### Exercise brief
Those lines of the records that contain "laneRepair" are to be located and copied.

### Data under study
/-- Cores that R88 narrows: one faulty column group under NARROW, not fenced for another cause. -/
def State.narrows (s : State) (p : Nat) : Option Nat :=
  if s.dv (dkey 0x4030 0x01) = 1 ∧ (!(bitAt (s.dv (dkey 0x7001 0x01)) p) ∨ s.fenceCauseOf p = 1) then oneGroup (s.faultyCols p) else none

/-- The fences and narrowed arrays of this start; a core that comes back loses its bit and its byte, both journaled (R454). -/
def State.mapRepairs (s : State) : State :=
  let ps := List.range 640
  let map := s.dv (dkey 0x7001 0x01)
  let nar := ps.filterMap (fun p => (s.narrows p).map (fun g => (p, g + 1)))
  let back := nar.filter (fun e => bitAt map e.1)
  let fenced := ps.filter (fun p => !(nar.any (fun e => e.1 == p)) && (bitAt map p || s.faultyCols p != 0))
  let s := { s with dev := { s.dev with narrow := nar, fenced := fenced } }
  if back.isEmpty then s
  else
    let cause := back.foldl (fun v e => setBits v (8 * e.1) 8 0) (s.dv (dkey 0x7001 0x02))
    let map := back.foldl (fun v e => setBits v e.1 1 0) map
    (s.persist (dkey 0x7001 0x01) map).persist (dkey 0x7001 0x02) cause

/-- The slots of one die in ascending order: the map so far, the spares taken. -/
def State.mapDie (s : State) (d : Nat) : Map Nat :=
  let n := s.perDie
  ((List.range n).foldl (fun (a : Map Nat × List Nat) k =>
    let home := 80 * d + k
    if !(s.dev.fenced.contains home) then a
    else match ((List.range (80 - n)).map (fun i => 80 * d + n + i)).find? (fun p => !(s.dev.fenced.contains p) && !(a.2.contains p)) with
      | some p => (a.1 ++ [(n * d + k, p + 1)], a.2 ++ [p])
      | none => (a.1 ++ [(n * d + k, 0)], a.2)) ([], [])).1
/-- The map of the start, with an alarm for each die whose spares do not suffice (R16). -/
def State.mapCores (s : State) : State :=
  let s := { s with dev := { s.dev with coreMap := (List.range 8).flatMap s.mapDie } }
  (s.dev.coreMap.filter (fun e => e.2 == 0)).foldl (fun (t : State) e =>
    t.raise Ev.noSpare (80 * (e.1 / max 1 t.perDie) + e.1 % max 1 t.perDie) 0 0 [0, 0, 0, 0x3FF]) s

/-! Steps 4 to 6. -/

/-- Roots at 4,800 MHz, held at 3,600 MHz on the ROM's tables (R405, R434); the planner starts anew after a new package (R435). -/
def State.startClocks (s : State) (heart : List Nat) : State :=
  let s := if s.mgmt.newPkg ∧ !s.pwr.slow then
      let keys := [dkey 0x2060 0x01, dkey 0x2060 0x02, dkey 0x2060 0x03, dkey 0x2010 0x02]
      (keys.foldl (fun (t : State) k => t.setDv k (dictDefault k)) s).updMgmt (fun m => { m with newPkg := false })
    else s
  let f := if s.pwr.slow then 3600 else 4800
  let s := { s with pwr := { s.pwr with ft := f } }
  let s := (List.range 8).foldl (fun (t : State) d => t.updDie d (fun p => { p with root := f, target := f, volt := f, millivolt := t.setpoint d f })) s
  let s := s.replan (readingsOf heart)
  (List.range 8).foldl (fun (t : State) d =>
    if bitAt (t.dv (dkey 0x2060 0x03)) d && t.perDieVal (dkey 0x2010 0x02) 2 d == 3600 && !(t.die d).margin then
      (t.updDie d (fun p => { p with margin := true })).raise Ev.endOfMargin d
    else t) s

/-- Channel slots of a stack (R184, R226). -/
def stackSlots (k : Nat) : List Nat := (List.range 32).map (fun c => 16 * c + k)
/-- The protected region in the highest backed HBM granules (R362, R495; log 11): the two copies of the ownership table, 257.5 MiB each, and
the firmware's work areas in two copies. -/
def State.protectedAreas (s : State) : List (Nat × Nat) :=
  let top := s.hbmBacked / granuleBytes
  [(top - 4120, 4120), (top - 8240, 4120), (top - 8752, 512), (top - 9264, 512)]

/-- Steps 3 and 4 of R221: the lanes that the journal holds after the tests, and the channel slots that cannot be repaired. -/
def laneRepair (r : Training) (old : List (Nat × Nat)) : List (Nat × Nat) × List Nat :=
  let all := r.faults.foldl (fun l f => if l.contains f then l else l ++ [f]) old
  let out := (List.range 512).filter (fun k => r.caFaults.contains k || decide ((all.filter (fun f => f.1 == k)).length > r.spares))
  (all.filter (fun f => old.contains f || !(out.contains f.1)), out)

/-- Training of the stacks (R221, R222, R226, R227), the start-up scrub (R365), the fences of Alder engines, the protected region. -/
def State.train (s : State) (r : Training) : State :=
  let s := if s.mgmt.clearMap then (s.updMgmt (fun m => { m with lanes := [] })).setDv (dkey 0x3010 0x03) 0 else s
  let old := s.outSet
  let (lanes, bad) := laneRepair r s.mgmt.lanes
  let set := (bad ++ r.badStacks.flatMap stackSlots).foldl (fun v k => if k < 512 then v ||| 2 ^ k else v) old
  let s := s.updMgmt (fun m => { m with lanes := lanes, retest := [] })
  let s := if set = old ∧ s.mgmt.clearMap = false then s else s.persist (dkey 0x3010 0x03) set true
  let s := if s.dv (dkey 0x3010 0x05) = min 65535 lanes.length then s else s.persist (dkey 0x3010 0x05) (min 65535 lanes.length) true
  let s := (bad.filter (fun k => !(bitAt old k))).foldl
    (fun (t : State) k => t.raise Ev.channelMappedOut (32 * (k % 16) + k / 16)) s
  let s := r.badStacks.foldl (fun (t : State) k => t.raise Ev.stackFailed (32 * k)) s
  let gone := (List.range 16).foldl (fun v k => if (stackSlots k).all (fun x => bitAt set x) then v + 2 ^ k else v) 0
  let s := if gone = 0 then s else s.setDv (dkey 0x3080 0x06) gone
  let s := (List.range 16).foldl (fun (t : State) k => t.updStack k (fun x => { x with banksLog2 := (r.banksLog2[k]?).getD 4 })) s
  { s with dev := { s.dev with scrubbed := true, fw := s.protectedAreas } }

/-- The PCIe link a partner gets: the highest rate and width common to both ends; none without FLIT mode (R477). -/
def pcieLink (e : PcieEnd) : Option (Nat × Nat) := if e.flit then some (min 640 e.rate, min 16 e.lanes) else none

/-- Steps 1 to 7 of Table 18.2, at once: records are raised once the recorder has been scanned. -/
def State.startUp (s : State) (r : StartReport) : State :=
  let misses := s.board.misses s.now
  let (s, p, bad) := s.replayJournal
  let s := { s with
    dev := { s.dev with phase := .running, deviceId := s.dv (dkey 0x5000 0x01), domainId := s.dv (dkey 0x5000 0x02), grade := s.gradeOf p }
    rep := { s.rep with opBase := s.dv (dkey 0x1000 0x08), opStart := s.now } }
  let s := (s.setDv (dkey 0x6000 0x01) r.identity).setDv (dkey 0x6000 0x06) (Config.sha384 p.serial).toNat
  let (s, fallback) := s.loadTables p
  let s := (s.persist (dkey 0x1000 0x09) (s.powerCycles + 1)).yewScan
  let s := misses.foldl (fun (t : State) e => t.raise Ev.railSequence (if e.2 = 0xFFFF then 0 else e.2) 0 0 [e.2, e.1]) s
  let s := if r.identity = 0 then s else s.raise Ev.identityInvalid 0
  let s := bad.foldl (fun (t : State) _ => t.raise Ev.valueDefaulted 0) s
  let s := if fallback then s.raise Ev.packageFallback 0 else s
  let s := if s.dev.grade.isNone then s.raise Ev.gradeMissing 0 else s
  let s := s.mapRepairs.mapCores
  let s := (s.startClocks r.heart).train r.training
  let s := (List.range 18).foldl (fun (t : State) k => t.portAttempt k) s
  { s with board := { s.board with rrs := false, pcie := pcieLink r.pcie, pcieRefused := !r.pcie.flit } }

/-- PERST_RELEASE (R471, R473, R475). -/
def execPerstRelease (r : StartReport) (s : State) : Res :=
  if s.dev.phase != .held then .next s
  else match s.board.outOfOrder with
  | some k => .next { s with
      dev := { s.dev with phase := .badRails, alert := true }
      board := { s.board with inSafe := true }
      pwr := { s.pwr with failed := true, failRail := k } }
  | none => .next (s.startUp r)

/-! PCIe and the test port. -/

/-- PCIE_HOT_RESET (R478, R351): every tenant context is left suspended; the administrative context's work is stopped, its placement
released and the PF's rings disabled, and it stays active as R355 has it (log 77). During a start only the link retrains. -/
def execPcieHotReset (s : State) : Res :=
  if !s.running || s.board.pcie.isNone then .next s
  else
    let live := (s.ctxs.filter (fun e => decide (e.1 < 4096) && (e.2.st == 1 || e.2.st == 3))).map Prod.fst
    let s := { s with ctxs := s.ctxs.map (fun (e : Nat × Ctx) =>
      (e.1, { e.2 with busMaster := false, tdi := if e.2.tdi = 1 ∨ e.2.tdi = 2 then 3 else e.2.tdi })) }
    let s := live.foldl (fun (t : State) c =>
      ((if (t.ctx c).st = 1 then t.beginQuiesce c else t).forcedStop c Code.quiesceForced).settle c) s
    let s := s.forcedStop 4096 Code.quiesceForced
    let s := if (s.ctx 4096).groves = 0 then s else s.unplace 4096
    .next (((List.range 8).foldl (fun (t : State) r => t.updRing 4096 r (fun x => { x with ctrl := x.ctrl &&& 0x7FFFFFFF })) s).updCq 4096
      (fun q => { q with ctrl := q.ctrl &&& 0x7FFFFFFF }))

/-- CONFIG_REQUEST (R477): Retry Status until step 7, then served, where there is a link; a write of Bus Master Enable reaches the function's context. -/
def execConfigRequest (function : Fin 4097) (busMaster : Option Bool) (s : State) : Res :=
  if s.dev.phase == .held || s.dev.phase == .noRefclk then .next s
  else if s.running && s.board.pcie.isNone then .next s
  else if s.board.rrs then .next (s.emit (.value "configuration retry status" function.val))
  else
    let s := match busMaster with
      | some b => s.updCtx function.val (fun x => { x with busMaster := b })
      | none => s
    .next (s.emit (.value "configuration" function.val))

/-- TAP_INSTRUCTION (R481). -/
def execTapInstruction (op : TapOp) (s : State) : Res :=
  let inReset := s.dev.phase == .held && decide (s.board.perstAt + 1000000 ≤ s.now)
  let sel : TapOp := match op with
    | .idcode => .idcode
    | .samplePreload => if inReset then .samplePreload else .bypass
    | .extest => if inReset then .extest else .bypass
    | _ => .bypass
  let s := { s with board := { s.board with tap := sel } }
  .next (if sel = .idcode then s.emit (.value "IDCODE" 0x1D70954D) else s)

end Sys2Proof.Machine
end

### Your response
def laneRepair (r : Training) (old : List (Nat × Nat)) : List (Nat × Nat) × List Nat :=
  let (lanes, bad) := laneRepair r s.mgmt.lanes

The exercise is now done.